技术框架:UnifiedReward-Think的整体框架包含三个主要阶段:1) CoT蒸馏:使用少量图像生成偏好数据,从GPT-4o中蒸馏出CoT推理的格式和结构,作为模型的冷启动。2) 大规模数据推理激发:利用大规模统一多模态偏好数据,激发模型在各种视觉任务中的推理过程,并保留正确的推理输出用于后续的拒绝采样。3) GRPO强化微调:使用预测错误的样本,通过Group Relative Policy Optimization (GRPO) 进行强化微调,使模型能够探索不同的推理路径,并优化得到正确且鲁棒的解决方案。

关键创新:该论文的关键创新在于:1) 提出了第一个统一的多模态CoT奖励模型,能够进行多维度、逐步的长链推理。2) 采用探索驱动的强化微调方法,有效地激发了模型的潜在复杂推理能力。3) 将CoT推理与强化学习相结合,使模型能够探索不同的推理路径,并优化得到更鲁棒的解决方案。
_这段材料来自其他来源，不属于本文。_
-- ==== Sys2Proof/Machine/Codec.lean ====
section
/-!
DEFINITION. Meanings of the codec jobs (R361-R363; log 55).
-/
namespace Sys2Proof.Machine

/-! ### Job fields (Table 12-3) -/

def cjFmt (v : Nat) : Nat := fld v 4 4
def cjTid (v : Nat) : Nat := fld v 8 12
def cjAlias (v : Nat) : Nat := fld v 28 14
def cjSrc (v : Nat) : Nat := fld v 64 64
def cjDst (v : Nat) : Nat := fld v 128 64
def cjLines (v : Nat) : Nat := fld v 192 32
def codecRun (s : State) (k : Nat) : CodecRun := mget {} k s.cod.runs
def setRun (k : Nat) (r : CodecRun) (s : State) : State := { s with cod := { s.cod with runs := mput k r s.cod.runs } }
/-- The job is over with a status; the first one stands. -/
def finishJob (k st : Nat) (s : State) : State := setRun k { codecRun s k with fin := some ((codecRun s k).fin.getD st) } s
/-- A job runs with an operation and is not over. -/
def jobRuns (s : State) (k op : Nat) : Bool :=
  jobState (codecJob s k) == 1 && jobOp (codecJob s k) == op && mhas k s.cod.runs && (codecRun s k).fin.isNone
/-- The alias is a multicast alias of this module whose group has one leg, the codec port of the die (R361). -/
def aliasOk (s : State) (die a : Nat) : Bool :=
  let n := entry s 0x0010 a
  let g := entry s 0x0018 (fld n 3 12)
  fld n 0 3 == 4 && bit g 27 && fld g 16 11 == 1 && fld (entry s 0x0019 (fld g 0 16)) 0 10 == 780 + die
/-- A pool address word of a job: NL and the reserved bits are zero. -/
def wordOk (a : Nat) : Bool := fld a 56 2 == 0 && fld a 61 3 == 0
/-- Lines that the output may take. -/
def dstLines (v : Nat) : Nat := cjLines v + ceilDiv (cjLines v) 64
/-- Source and output ranges meet. -/
def jobOverlaps (v : Nat) : Bool :=
  paNode (cjSrc v) == paNode (cjDst v) && rangesMeet (paLaddr (cjSrc v)) (cjLines v) (paLaddr (cjDst v)) (dstLines v)
/-- A job that ends with VIOLATION whatever its data. -/
def jobBad (s : State) (die v : Nat) : Bool :=
  !aliasOk s die (cjAlias v) || !(cjFmt v == 2 || cjFmt v == 3) || !inRange 1 1048576 (cjLines v) || !wordOk (cjSrc v)
    || (jobOp v != 1 && (!wordOk (cjDst v) || jobOverlaps v))
/-- The table store lies on M1 and cannot be read (R401, R512). -/
def storeDown (s : State) : Bool := s.tier.stacksFailed.contains 1

/-! ### The codec's requests (R161, R163, R361) -/

/-- The next tag of a die's codec that no request uses. -/
def codecTag (die : Nat) (s : State) : Nat :=
  let c := mget 0 die s.cod.nextTag
  let used := (s.cod.runs.filter (fun e => e.1 / 8 == die)).flatMap (fun e => e.2.out.map (fun r => pTag r.pkt))
  let free := fun t => !used.contains t && (match mfind? (2 ^ 20 * die + t) s.cod.tagHold with
    | some u => reached s u
    | none => true)
  (((List.range 65536).map (fun i => (c + i) % 2 ^ 20)).find? free).getD c
/-- A request of a job goes out at the codec port and is outstanding. -/
def codecSend (k : Nat) (r : OwnReq) (s : State) : State :=
  let die := k / 8
  let t := codecTag die s
  let r := { r with pkt := setH (setH (setH r.pkt 65 20 t) 19 2 s.tab.cur) 21 6 (ctxKgen s (pCtx r.pkt)), at_ := now s, retryAt := none }
  let s := { s with cod := { s.cod with
    nextTag := mset 0 die ((t + 1) % 2 ^ 20) s.cod.nextTag
    tagHold := mdel (2 ^ 20 * die + t) s.cod.tagHold } }
  sendFrom (466 + die) r.pkt (setRun k { codecRun s k with out := (codecRun s k).out ++ [r] } s)
/-- Lines written from the next output line of a job on. -/
def codecWrite (k : Nat) (data : List Byte) (s : State) : State :=
  let v := codecJob s k
  let x := codecRun s k
  let a := cjDst v
  let s := ((poolPieces data).mapIdx (fun i d => (i, d))).foldl (fun s (y : Nat × List Byte) =>
    let n := y.2.length / 64
    let up := (paLaddr a + x.sent + 4 * y.1) % 2 ^ 42 + 2 ^ 42 * (n - 1)
    let p := mkPkt (paTc a) (if n = 1 then opWR64 else opWRN) x.ctx 0 0 (paNode a) (cjAlias v) 0 0 up y.2
    codecSend k { pkt := p } s) s
  setRun k { codecRun s k with sent := x.sent + data.length / 64 } s
/-- Source lines of the present step asked for up to a number of them. -/
def codecAsk (k n : Nat) (s : State) : State :=
  let v := codecJob s k
  let x := codecRun s k
  let a := cjSrc v
  let s := (List.range (ceilDiv (n - x.asked) 4)).foldl (fun s i =>
    let at_ := x.asked + 4 * i
    let c := min 4 (n - at_)
    let up := (paLaddr a + x.read + at_) % 2 ^ 42 + 2 ^ 42 * (c - 1)
    codecSend k { pkt := mkPkt (paTc a) (if c = 1 then opRD64 else opRDN) x.ctx 0 0 (paNode a) (cjAlias v) 0 0 up [], arg := at_ } s) s
  setRun k { codecRun s k with asked := max x.asked n } s
/-- The first n lines of the present step, once they have come; they are asked for where they have not been. -/
def codecLines (k n : Nat) (s : State) : Option (List Byte) × State :=
  let x := codecRun s k
  if x.asked < n then (none, codecAsk k n s)
  else if x.out.any (fun r => isMemRead (pOp r.pkt)) then (none, s)
  else (some ((x.buf.map (·.2)).flatten), s)
/-- The present step is over: so many source lines are done. -/
def codecNext (k n : Nat) (s : State) : State :=
  setRun k { codecRun s k with read := (codecRun s k).read + n, asked := 0, buf := [], slot := 0 } s
/-- A response at the codec port: one whose tag is not outstanding there is discarded and counted. -/
def codecResponse (die : Nat) (s : State) (p : Packet) : State :=
  let mine := fun (r : OwnReq) => pTag r.pkt == pTag p && responseOp (pOp r.pkt) == pOp p && r.retryAt.isNone
  match s.cod.runs.find? (fun e => e.1 / 8 == die && e.2.out.any mine) with
  | none =>
    if mhas (2 ^ 20 * die + pTag p) s.cod.tagHold then
      { s with cod := { s.cod with
        tagHold := mdel (2 ^ 20 * die + pTag p) s.cod.tagHold } }
    else { s with mf := { s.mf with strayTags := s.mf.strayTags + 1 } }
  | some (k, x) =>
    match popFirst mine x.out with
    | none => s
    | some (r, rest) =>
      let st := pStatus p
      if retriable st && decide (r.tries < ownRetries s x.ctx) then
        setRun k { x with out := rest ++ [{ r with last := some st, retryAt := some (retryDue s r st) }] } s
      else if st = stOK ∧ isMemRead (pOp r.pkt) then setRun k { x with out := rest, buf := mput r.arg p.payload x.buf } s
      else if st = stOK then setRun k { x with out := rest, wrote := x.wrote + r.pkt.payload.length / 64 } s
      else finishJob k st (setRun k { x with out := rest } s)
/-- The responses that stand at a die's codec port are taken. -/
def codecResponses (die : Nat) (s : State) : State :=
  let r := s.mf.modIn.partition (fun (x : Packet × Nat) => x.2 == 466 + die)
  r.1.foldl (fun s (x : Packet × Nat) => codecResponse die s x.1) { s with mf := { s.mf with modIn := r.2 } }
/-- An unanswered tag is held until PATH_BOUND from now (R161). -/
def holdCodecTag (k tag : Nat) (s : State) : State :=
  { s with cod := { s.cod with
    tagHold := mput (2 ^ 20 * (k / 8) + tag) (now s + pathBound s) s.cod.tagHold } }
/-- A write of a job that is due again goes out; one unanswered for the context's timeout is tried again when PATH_BOUND has passed, or ends the job. -/
def codecRetry (k : Nat) (r : OwnReq) (s : State) : State :=
  let x := codecRun s k
  let hold := fun (s : State) => holdCodecTag k (pTag r.pkt) s
  let rest := x.out.filter (fun q => pTag q.pkt != pTag r.pkt)
  let again := setRun k { x with out := rest ++ [{ r with lost := true, retryAt := some (r.at_ + pathBound s) }] }
  match r.retryAt with
  | some t => if reached s t then codecSend k { r with pkt := setH r.pkt 93 1 1, tries := r.tries + 1 } (setRun k { x with out := rest } s) else s
  | none =>
    if !passed s r.at_ (ownTimeout s x.ctx) then s
    else if r.tries < ownRetries s x.ctx then again (hold s)
    else finishJob k (r.last.getD stTimeout) (setRun k { x with out := rest } (hold s))
/-- What has come back for a job, and what is due. -/
def codecSettle (k : Nat) (s : State) : State :=
  let s := codecResponses (k / 8) s
  (codecRun s k).out.foldl (fun s r => codecRetry k r s) s

/-! ### The operations (R362) -/

/-- A table installed as CURRENT of its TID: the former one becomes PREVIOUS (R358). -/
def installTable (k slot : Nat) (lens : List Nat) (s : State) : State :=
  let v := codecJob s k
  let gen := mget 0 (cjTid v) s.cod.lastGen % 16
  let s := match currentSlot s (cjTid v) with
    | some o => setTslot o (setFld (tslot s o) 0 2 2) s
    | none => s
  let s := setTslot slot (1 + 2 ^ 3 * cjFmt v + 2 ^ 7 * cjTid v + 2 ^ 19 * gen) s
  setCodecJob k (setFld v 20 4 gen) { s with cod := { s.cod with
    lens := mset [] slot lens s.cod.lens
    lastGen := mset 0 (cjTid v) (gen + 1) s.cod.lastGen } }
/-- A TID has a PREVIOUS or RETIRING slot. -/
def replacing (s : State) (tid : Nat) : Bool := s.cod.slots.any (fun e => decide (2 ≤ tsState e.2) && tsTid e.2 == tid)
/-- Lines of the source that the next step of a job takes at most. -/
def nextLines (s : State) (k most : Nat) : Nat := min most (cjLines (codecJob s k) - (codecRun s k).read)
/-- A step of a job: nothing where it is over; one whose fields are bad ends; responses are taken first (R361). -/
def codecStep (die job op : Nat) (go : Nat → State → State) (s : State) : State :=
  let k := 8 * die + job
  if !jobRuns s k op then s
  else if jobBad s die (codecJob s k) then finishJob k stViolation s
  else
    let s := codecSettle k s
    if !jobRuns s k op || decide (448 < (codecRun s k).out.length) then s else go k s
/-- BUILD counts the exponents of its scope 64 lines at a time, and then installs the table (R356, R358, R362). -/
def buildStep (k : Nat) (s : State) : State :=
  let v := codecJob s k
  let n := nextLines s k 64
  if n = 0 then
    if replacing s (cjTid v) || storeDown s then finishJob k stBusy s
    else match leastBelow 4096 (fun n => tsState (tslot s n) == 0) with
      | none => finishJob k stBusy s
      | some slot => finishJob k stOK (installTable k slot (buildLens (codecRun s k).hist) s)
  else match codecLines k n s with
    | (none, s) => s
    | (some data, s) =>
      let h := expHist (cjFmt v) data
      codecNext k n (setRun k { codecRun s k with hist := (if (codecRun s k).hist.isEmpty then h else ((codecRun s k).hist.zip h).map (fun x => x.1 + x.2)) } s)
def effCodecBuild (die job : Nat) (s : State) : State := codecStep die job 1 buildStep s
/-- Raw bytes coded as one block and written; a TID without a CURRENT table ends the job, and an unreadable store leaves every block RAW. -/
def codeBlock (k take : Nat) (raw : List Byte) (s : State) : State :=
  let v := codecJob s k
  let go := fun (b : List Byte) (s : State) => codecWrite k b (codecNext k take s)
  if storeDown s then go (rawBlock (cjFmt v) raw) s
  else match currentSlot s (cjTid v) with
    | none => finishJob k stViolation s
    | some n =>
      let gen := tsGen (tslot s n)
      go (encodeBlock (cjFmt v) (cjTid v) gen (lensOf s n) raw) (setCodecJob k (setFld v 20 4 gen) s)
/-- ENCODE codes its next 64 lines (R362). -/
def encodeStep (k : Nat) (s : State) : State :=
  let n := nextLines s k 64
  if n = 0 then s
  else match codecLines k n s with
    | (none, s) => s
    | (some data, s) => codeBlock k n data s
def effCodecEncode (die job : Nat) (s : State) : State := codecStep die job 2 encodeStep s
/-- The header of the next stored block is read, and then the lines it declares; the block is decoded under its own header, its table counted on from the header's coming, and coded again (R28, R359, R362, R363). -/
def recodeStep (k : Nat) (s : State) : State :=
  let left := nextLines s k 65
  if left = 0 then s
  else match codecLines k 1 s with
    | (none, s) => s
    | (some head, s) =>
      let h := byteAt head 0 16
      let s := if (codecRun s k).asked = 1 ∧ (codecRun s k).slot = 0 then
          setRun k { codecRun s k with slot := if headerOk h && !bhRaw h then ((slotNamed s h).map (· + 1)).getD 0 else 0 } s else s
      let slot := (codecRun s k).slot
      if !headerOk h then finishJob k stViolation s
      else match codecLines k (min left (bhClen h)) s with
        | (none, s) => s
        | (some data, s) =>
          match (if slot = 0 then none else waitTable (qkey (466 + k / 8) (paTc (cjSrc (codecJob s k)))) (k / 8) (slot - 1) s) with
          | some t => t
          | none =>
            let r := decodeBlock (if slot = 0 then none else some (lensOf s (slot - 1))) data
            if r.1 ≠ stOK then settleSlots (finishJob k r.1 (setRun k { codecRun s k with slot := 0 } s)) else settleSlots (codeBlock k (bhClen h) r.2 s)
def effCodecReencode (die job : Nat) (s : State) : State := codecStep die job 3 recodeStep s
/-- The job is over, and no request of it is outstanding: DONE with its status and OUT. -/
def effCodecJobDone (die job : Nat) (s : State) : State :=
  let k := 8 * die + job
  if jobState (codecJob s k) ≠ 1 ∨ !mhas k s.cod.runs then s
  else
    let s := codecSettle k s
    let x := codecRun s k
    let ended := x.fin.isSome || (jobOp (codecJob s k) != 1 && x.read == cjLines (codecJob s k))
    if !ended || !x.out.isEmpty then s
    else setCodecJob k (setFld (setFld (setFld (codecJob s k) 0 2 2) 24 4 (x.fin.getD stOK)) 224 32 x.wrote) s

/-- CODEC_BUILD (R362). -/
def execCodecBuild (die : Nat) (job : Nat) (s : State) : Host.Outcome State Fault Refusal :=
  unit (isPortDie die && isJob job) s (effCodecBuild die job s)

/-- CODEC_ENCODE (R362). -/
def execCodecEncode (die : Nat) (job : Nat) (s : State) : Host.Outcome State Fault Refusal :=
  unit (isPortDie die && isJob job) s (effCodecEncode die job s)

/-- CODEC_REENCODE (R362). -/
def execCodecReencode (die : Nat) (job : Nat) (s : State) : Host.Outcome State Fault Refusal :=
  unit (isPortDie die && isJob job) s (effCodecReencode die job s)

/-- CODEC_JOB_DONE (R362). -/
def execCodecJobDone (die : Nat) (job : Nat) (s : State) : Host.Outcome State Fault Refusal :=
  unit (isPortDie die && isJob job) s (effCodecJobDone die job s)


end Sys2Proof.Machine
end

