/-! ### Events of a thread (R256, R262) -/

/-- A customer service's request without completion leaves its mailbox as its event is delivered (log 47). -/
def takeSilent (e : ThreadEvent) (s : State) : State :=
  let v := byteAt e.desc 0 1
  let b := byteAt e.desc 1 1
  if e.kind = 1 ∧ bit b 0 ∧ !bit b 1 ∧ 0x40 ≤ v then
    match takeMailIf v (fun m => m.nocmp && m.src == byteAt e.desc 4 2 && m.tag == byteAt e.desc 8 4) s with
    | some (_, t) => t
    | none => s
  else s
/-- The event at the head of a thread's queue is delivered by an EVWAIT word: its type to sD, its descriptor to data memory. -/
def deliverEvent (x : Site) (w : Nat) (s : State) : State :=
  let h := siteThread x
  match (s.thread h).events with
  | [] => s.modThread h (fun t => { t with waiting := true })
  | e :: rest =>
    let s := takeSilent e (s.modThread h (fun t => { t with events := rest, waiting := false }))
    setS x (wD w) (BitVec.ofNat 64 e.kind) (writeMem x (memAddr s x w) (padTo 64 e.desc) s)
/-- EVWAIT: the next event, or the thread waits for it. -/
def effEvwait (site : Site) (s : State) : State :=
  issue 0xEA onControlChervil (fun _ => fOpc + fD + fA + fImm) (fun x w s =>
    if !okS (wD w) || !okS (wA w) then .fault 4
    else if !memOk s x (memAddr s x w) 64 8 then .fault 2
    else .next (deliverEvent x w s)) site s
/-- Site of a thread. -/
def threadSite (h : Nat) : Site := if h = chervilThread then .chervil else .thread h
/-- A response for a thread's own tag that has arrived at its core. -/
def threadResponse (h : Nat) (e : Packet × Nat) : Bool :=
  isMemRsp (pOp e.1) && decide (threadTags h ≤ pTag e.1) && decide (pTag e.1 < threadTags h + 512)
/-- A MAPMSG of a reserved type, which asks nothing of the module (R412). -/
def reservedMap (thread : Nat) (s : State) (e : Packet × Nat) : Bool :=
  thread == mapThread s && pOp e.1 == opMAPMSG && !inRange 1 5 (mmType e.1)
/-- Responses to a thread's own requests become events, and the map thread's messages of reserved types; a thread that waits gets its first event by the EVWAIT it stands behind. -/
def effThreadEventDeliver (thread : Nat) (s : State) : State :=
  let s := if thread = chervilThread then s
    else match popFirst (threadResponse thread) s.mf.modIn with
      | some (e, rest) => takeResponse e.1 (fun t => { t with mf := { t.mf with modIn := rest } }) s
      | none => match popFirst (reservedMap thread s) s.mf.modIn with
        | some (e, rest) => mapEvent e.1 { s with mf := { s.mf with modIn := rest } }
        | none => drainBacklog (threadTags thread) s
  let t := s.thread thread
  onlyIf (t.waiting && t.running && !t.events.isEmpty) s
    (deliverEvent (threadSite thread) (mget (0 : Word) (65536 * threadCore thread + (t.pc - 1)) s.ctl.prog).toNat s)
/-- The single deadline of a thread is reached: a TIMER event (R256, Table 08-20). -/
def effThreadDeadline (thread : Nat) (s : State) : State :=
  let t := s.thread thread
  onlyIf (t.running && t.deadline != 2 ^ 64 - 1 && reached s t.deadline) s
    (raiseThread thread 5 (natBytes 8 t.deadline) (s.modThread thread (fun t => { t with deadline := 2 ^ 64 - 1 })))
/-- An instruction that would fault, or a word or memory that cannot be read, stops its thread; an uncorrectable word counts against the core (R263, R514). -/
def effThreadStop (thread : Nat) (ue : Bool) (s : State) : State :=
  let x := threadSite thread
  let bad := match fetchWord s x with
    | none => true
    | some w => !assignedOpc (w % 256)
  onlyIf ((s.thread thread).running && (ue || (siteReady s x && bad))) s
    (let s := if ue && thread != chervilThread then
        { s with ctl := { s.ctl with coreStops := mmod [] (thread / 32) (· ++ [now s]) s.ctl.coreStops } } else s
     threadStop thread 4 s)

/-! ### The recorder's instructions (R583-R585) -/

/-- EVPOST of one kind: 0 another code, 1 FREEZE, 2 THAW. -/
def postKind (code : Nat) : Nat := if code = 0x1101 then 1 else if code = 0x1102 then 2 else 0
/-- FREEZE by a thread (R583, R584). -/
def freezeBy (h : Nat) (s : State) : Nat × State :=
  if (s.thread h).ctx ≠ 0 ∨ h = chervilThread then (stViolation, s)
  else if s.evr.frozen then (if s.evr.holder = h then (stOK, s) else (stBusy, s))
  else
    let s := (liveDies s).foldl (fun s d => emit d 0x1101 0 h 0 0 0 s) s
    (stOK, { s with evr := { s.evr with frozen := true, holder := h, frozenAt := now s } })
/-- THAW by a thread (R583, R584). -/
def thawBy (h : Nat) (s : State) : Nat × State :=
  if (s.thread h).ctx ≠ 0 ∨ h = chervilThread then (stViolation, s)
  else if !s.evr.frozen then (stOK, s)
  else if s.evr.holder ≠ h then (stViolation, s)
  else (stOK, thawDies (liveDies s) false s)
/-- A posted record (R585). -/
def postBy (h code sev : Nat) (p : List Byte) (s : State) : Nat × State :=
  if code < 0x8000 then (stViolation, s)
  else (stOK, emit (threadDie h) code sev (byteAt p 0 4) (byteAt p 4 4) (byteAt p 8 4) (byteAt p 12 4) s)
/-- EVPOST of one row; its status goes to sD (log 44). -/
def evpost (kind : Nat) (site : Site) (s : State) : State :=
  issue 0xEB onControlChervil (fun _ => fOpc + fD + fA + fB + fImm) (fun x w s =>
    let a := (sreg s x (wA w)).toNat
    let code := a % 65536
    if kind ≠ postKind code then .other
    else if !okS (wD w) || !okS (wA w) || !okS (wB w) then .fault 4
    else if !memOk s x (memAddrB s x w) 16 8 then .fault 2
    else
      let h := siteThread x
      if 3 < fld a 16 4 then result x w stViolation s
      else
        let r := match kind with
          | 1 => freezeBy h s
          | 2 => thawBy h s
          | _ => postBy h code (fld a 16 4) (readMem s x (memAddrB s x w) 16) s
        result x w r.1 r.2) site s
def effEvpost (site : Site) (s : State) : State := evpost 0 site s
def effFreeze (site : Site) (s : State) : State := evpost 1 site s
def effThaw (site : Site) (s : State) : State := evpost 2 site s
/-- The module thaws on its own 1 s after the freeze, or when its holder has stopped (R584). -/
def effAutoThaw (s : State) : State :=
  onlyIf (s.evr.frozen && (passed s s.evr.frozenAt 1000000000 || !(s.thread s.evr.holder).running)) s (autoThawNow s)

/-! ### Meanings -/

/-- TRD (R259). -/
def execTrd (site : Site) (s : State) : Host.Outcome State Fault Refusal :=
  unit (isSite site) s (effTrd site s)

/-- TWR (R259). -/
def execTwr (site : Site) (s : State) : Host.Outcome State Fault Refusal :=
  unit (isSite site) s (effTwr site s)

/-- OP_CREATE (R196). -/
def execOpCreate (site : Site) (s : State) : Host.Outcome State Fault Refusal :=
  unit (isSite site) s (effOpCreate site s)

/-- OP_REBIND (R218). -/
def execOpRebind (site : Site) (s : State) : Host.Outcome State Fault Refusal :=
  unit (isSite site) s (effOpRebind site s)

/-- PERIDOT_ENTRY_WRITE (R368). -/
def execPeridotEntryWrite (site : Site) (s : State) : Host.Outcome State Fault Refusal :=
  unit (isSite site) s (effPeridotEntryWrite site s)

/-- TABLE_RETIRE (R358). -/
def execTableRetire (site : Site) (s : State) : Host.Outcome State Fault Refusal :=
  unit (isSite site) s (effTableRetire site s)

/-- CODEC_JOB_CLEAR (R361). -/
def execCodecJobClear (site : Site) (s : State) : Host.Outcome State Fault Refusal :=
  unit (isSite site) s (effCodecJobClear site s)

/-- TIER_JOB_STOP (R398). -/
def execTierJobStop (site : Site) (s : State) : Host.Outcome State Fault Refusal :=
  unit (isSite site) s (effTierJobStop site s)

/-- TIER_JOB_ACK (R398). -/
def execTierJobAck (site : Site) (s : State) : Host.Outcome State Fault Refusal :=
  unit (isSite site) s (effTierJobAck site s)

/-- TSTAGE (R259). -/
def execTstage (site : Site) (s : State) : Host.Outcome State Fault Refusal :=
  unit (isSite site) s (effTstage site s)

/-- TCHECK (R406). -/
def execTcheck (site : Site) (s : State) : Host.Outcome State Fault Refusal :=
  unit (isSite site) s (effTcheck site s)

/-- TCHECK_EPOCH (R411). -/
def execTcheckEpoch (site : Site) (s : State) : Host.Outcome State Fault Refusal :=
  unit (isSite site) s (effTcheckEpoch site s)

/-- TCOMMIT (R408). -/
def execTcommit (site : Site) (s : State) : Host.Outcome State Fault Refusal :=
  unit (isSite site) s (effTcommit site s)

/-- TCOMMIT_EPOCH (R411). -/
def execTcommitEpoch (site : Site) (s : State) : Host.Outcome State Fault Refusal :=
  unit (isSite site) s (effTcommitEpoch site s)

/-- TABORT (R260). -/
def execTabort (site : Site) (s : State) : Host.Outcome State Fault Refusal :=
  unit (isSite site) s (effTabort site s)

/-- OLD_BANK_RETIRED (R411). -/
def execOldBankRetired (s : State) : Host.Outcome State Fault Refusal :=
  unit (true) s (effOldBankRetired s)

/-- LRENEW (R261). -/
def execLrenew (site : Site) (s : State) : Host.Outcome State Fault Refusal :=
  unit (isSite site) s (effLrenew site s)

/-- LSCAN (R261). -/
def execLscan (site : Site) (s : State) : Host.Outcome State Fault Refusal :=
  unit (isSite site) s (effLscan site s)

/-- EVWAIT (R262). -/
def execEvwait (site : Site) (s : State) : Host.Outcome State Fault Refusal :=
  unit (isSite site) s (effEvwait site s)

/-- THREAD_EVENT_DELIVER (R262). -/
def execThreadEventDeliver (thread : Nat) (s : State) : Host.Outcome State Fault Refusal :=
  unit (isThread thread) s (effThreadEventDeliver thread s)

/-- THREAD_DEADLINE (R256). -/
def execThreadDeadline (thread : Nat) (s : State) : Host.Outcome State Fault Refusal :=
  unit (isThread thread) s (effThreadDeadline thread s)

/-- THREAD_STOP (R263). -/
def execThreadStop (thread : Nat) (ue : Bool) (s : State) : Host.Outcome State Fault Refusal :=
  unit (isThread thread) s (effThreadStop thread ue s)

/-- EVPOST (R585). -/
def execEvpost (site : Site) (s : State) : Host.Outcome State Fault Refusal :=
  unit (isSite site) s (effEvpost site s)
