-- ==== Sys2Proof/Machine/Waiting.lean ====
section
/-!
DEFINITION. The end of a handover of Carnelian: the incoming core takes the token and serves what has waited (R468-R470).
-/
namespace Sys2Proof.Machine

/-- What a message that has waited for the incoming core does: the same as without the wait. -/
def serveMessage (i : Message) (s : State) : State :=
  match i with
  | .getVersion iface => effGetVersion iface s
  | .getCapabilities iface => effGetCapabilities iface s
  | .negotiateAlgorithms iface offered => effNegotiateAlgorithms iface offered s
  | .getDigests iface => effGetDigests iface s
  | .getCertificate iface slot off len => effGetCertificate iface slot off len s
  | .challenge iface slot nonce => effChallenge iface slot nonce s
  | .getMeasurements iface index => effGetMeasurements iface index s
  | .keyExchange iface slot => effKeyExchange iface slot s
  | .finish iface sess verify => effFinish iface sess verify s
  | .heartbeat iface sess => effHeartbeat iface sess s
  | .keyUpdate iface sess op => effKeyUpdate iface sess op s
  | .endSession iface sess => effEndSession iface sess s
  | .respondIfReady iface => effRespondIfReady iface s
  | .chunkSend iface seq last chunk => effChunkSend iface seq last chunk s
  | .chunkGet iface seq => effChunkGet iface seq s
  | .lockInterfaceRequest port vf => effLockInterfaceRequest port vf s
  | .startInterfaceRequest port vf => effStartInterfaceRequest port vf s
  | .stopInterfaceRequest port vf => effStopInterfaceRequest port vf s
  | .getTdispVersion port vf => effGetTdispVersion port vf s
  | .getTdispCapabilities port vf => effGetTdispCapabilities port vf s
  | .getDeviceInterfaceReport port vf => effGetDeviceInterfaceReport port vf s
  | .getDeviceInterfaceState port vf => effGetDeviceInterfaceState port vf s
  | .getReport iface sess ctx nonce vf => effGetReport iface sess ctx nonce vf s
  | .keyUpload iface sess ctx k1 k2 vf => effKeyUpload iface sess ctx k1 k2 vf s
  | .admitBundle iface sess req => effAdmitBundle iface sess req s
  | .retireBundle iface sess svc => effRetireBundle iface sess svc s
  | .enrol iface sess root entry key => effEnrol iface sess root entry key s
  | .unenrol iface sess root entry => effUnenrol iface sess root entry s
  | .fwWrite iface sess req => effFwWrite iface sess req s
  | .fwActivate iface sess image => effFwActivate iface sess image s
  | .setPolicy iface sess policy => effSetPolicy iface sess policy s
  | .controlRestart iface sess kind => effControlRestart iface sess kind s
  | .coreReset iface sess kind => effCoreReset iface sess kind s
  | .ideKmQuery port => effIdeKmQuery port s
  | .keyProg port stream dir set key => effKeyProg port stream dir set key s
  | .kSetGo port stream dir set => effKSetGo port stream dir set s
  | .kSetStop port stream dir set => effKSetStop port stream dir set s
/-- The messages that have waited, in the order they came. -/
def serveWaiting (s : State) : State :=
  s.sec.waiting.foldl (fun s i => serveMessage i s) { s with sec := { s.sec with waiting := [] } }
/-- The incoming core takes the token and serves what has waited. -/
def effHandoverDone (s : State) : State :=
  match s.sec.handover with
  | none => s
  | some _ =>
    let a := 1 - s.sec.active
    serveWaiting (serveKeys { s with
      sec := { s.sec with active := a, token := a, handover := none, servingAt := now s }
      chv := { s.chv with beats := mput (8 + a) (now s) s.chv.beats } })

/-- HANDOVER_DONE (R470). -/
def execHandoverDone (s : State) : Host.Outcome State Fault Refusal :=
  unit (true) s (effHandoverDone s)


end Sys2Proof.Machine
end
关键设计:在CoT蒸馏阶段,使用了少量高质量的图像生成偏好数据,确保模型能够学习到正确的CoT推理格式。在大规模数据推理激发阶段,构建了统一的多模态偏好数据集,覆盖了各种视觉任务。在GRPO强化微调阶段,使用了Group Relative Policy Optimization算法,鼓励模型探索不同的推理路径,并优化得到更鲁棒的解决方案。具体的参数设置和网络结构细节在论文中未详细说明,属于未知信息。

🖼️ 关键图片

fig_0
fig_1
fig_2

📊 实验亮点

实验结果表明,UnifiedReward-Think在各种视觉奖励任务上都取得了显著的性能提升。具体的数据和对比基线在摘要中未提及,属于未知信息。但论文强调了该模型在提供更准确和鲁棒的奖励信号方面的优越性。

🎯 应用场景

该研究成果可广泛应用于视觉模型的对齐和优化,例如图像生成、视觉问答、目标检测等领域。通过提供更准确和鲁棒的奖励信号,可以提升视觉模型与人类偏好的一致性,从而改善用户体验,并推动人工智能在视觉领域的应用。

📄 摘要(原文)

Recent advances in multimodal Reward Models (RMs) have shown significant promise in delivering reward signals to align vision models with human preferences. However, current RMs are generally restricted to providing direct responses or engaging in shallow reasoning processes with limited depth, often leading to inaccurate reward signals. We posit that incorporating explicit long chains of thought (CoT) into the reward reasoning process can significantly strengthen their reliability and robustness. Furthermore, we believe that once RMs internalize CoT reasoning, their direct response accuracy can also be improved through implicit reasoning capabilities. To this end, this paper proposes UnifiedReward-Think, the first unified multimodal CoT-based reward model, capable of multi-dimensional, step-by-step long-chain reasoning for both visual understanding and generation reward tasks. Specifically, we adopt an exploration-driven reinforcement fine-tuning approach to elicit and incentivize the model's latent complex reasoning ability: (1) We first use a small amount of image generation preference data to distill the reasoning process of GPT-4o, which is then used for the model's cold start to learn the format and structure of CoT reasoning. (2) Subsequently, by leveraging the model's prior knowledge and generalization capabilities, we prepare large-scale unified multimodal preference data to elicit the model's reasoning process across various vision tasks. During this phase, correct reasoning outputs are retained for rejection sampling to refine the model (3) while incorrect predicted samples are finally used for Group Relative Policy Optimization (GRPO) based reinforcement fine-tuning, enabling the model to explore diverse reasoning paths and optimize for correct and robust solutions. Extensive experiments across various vision reward tasks demonstrate the superiority of our model.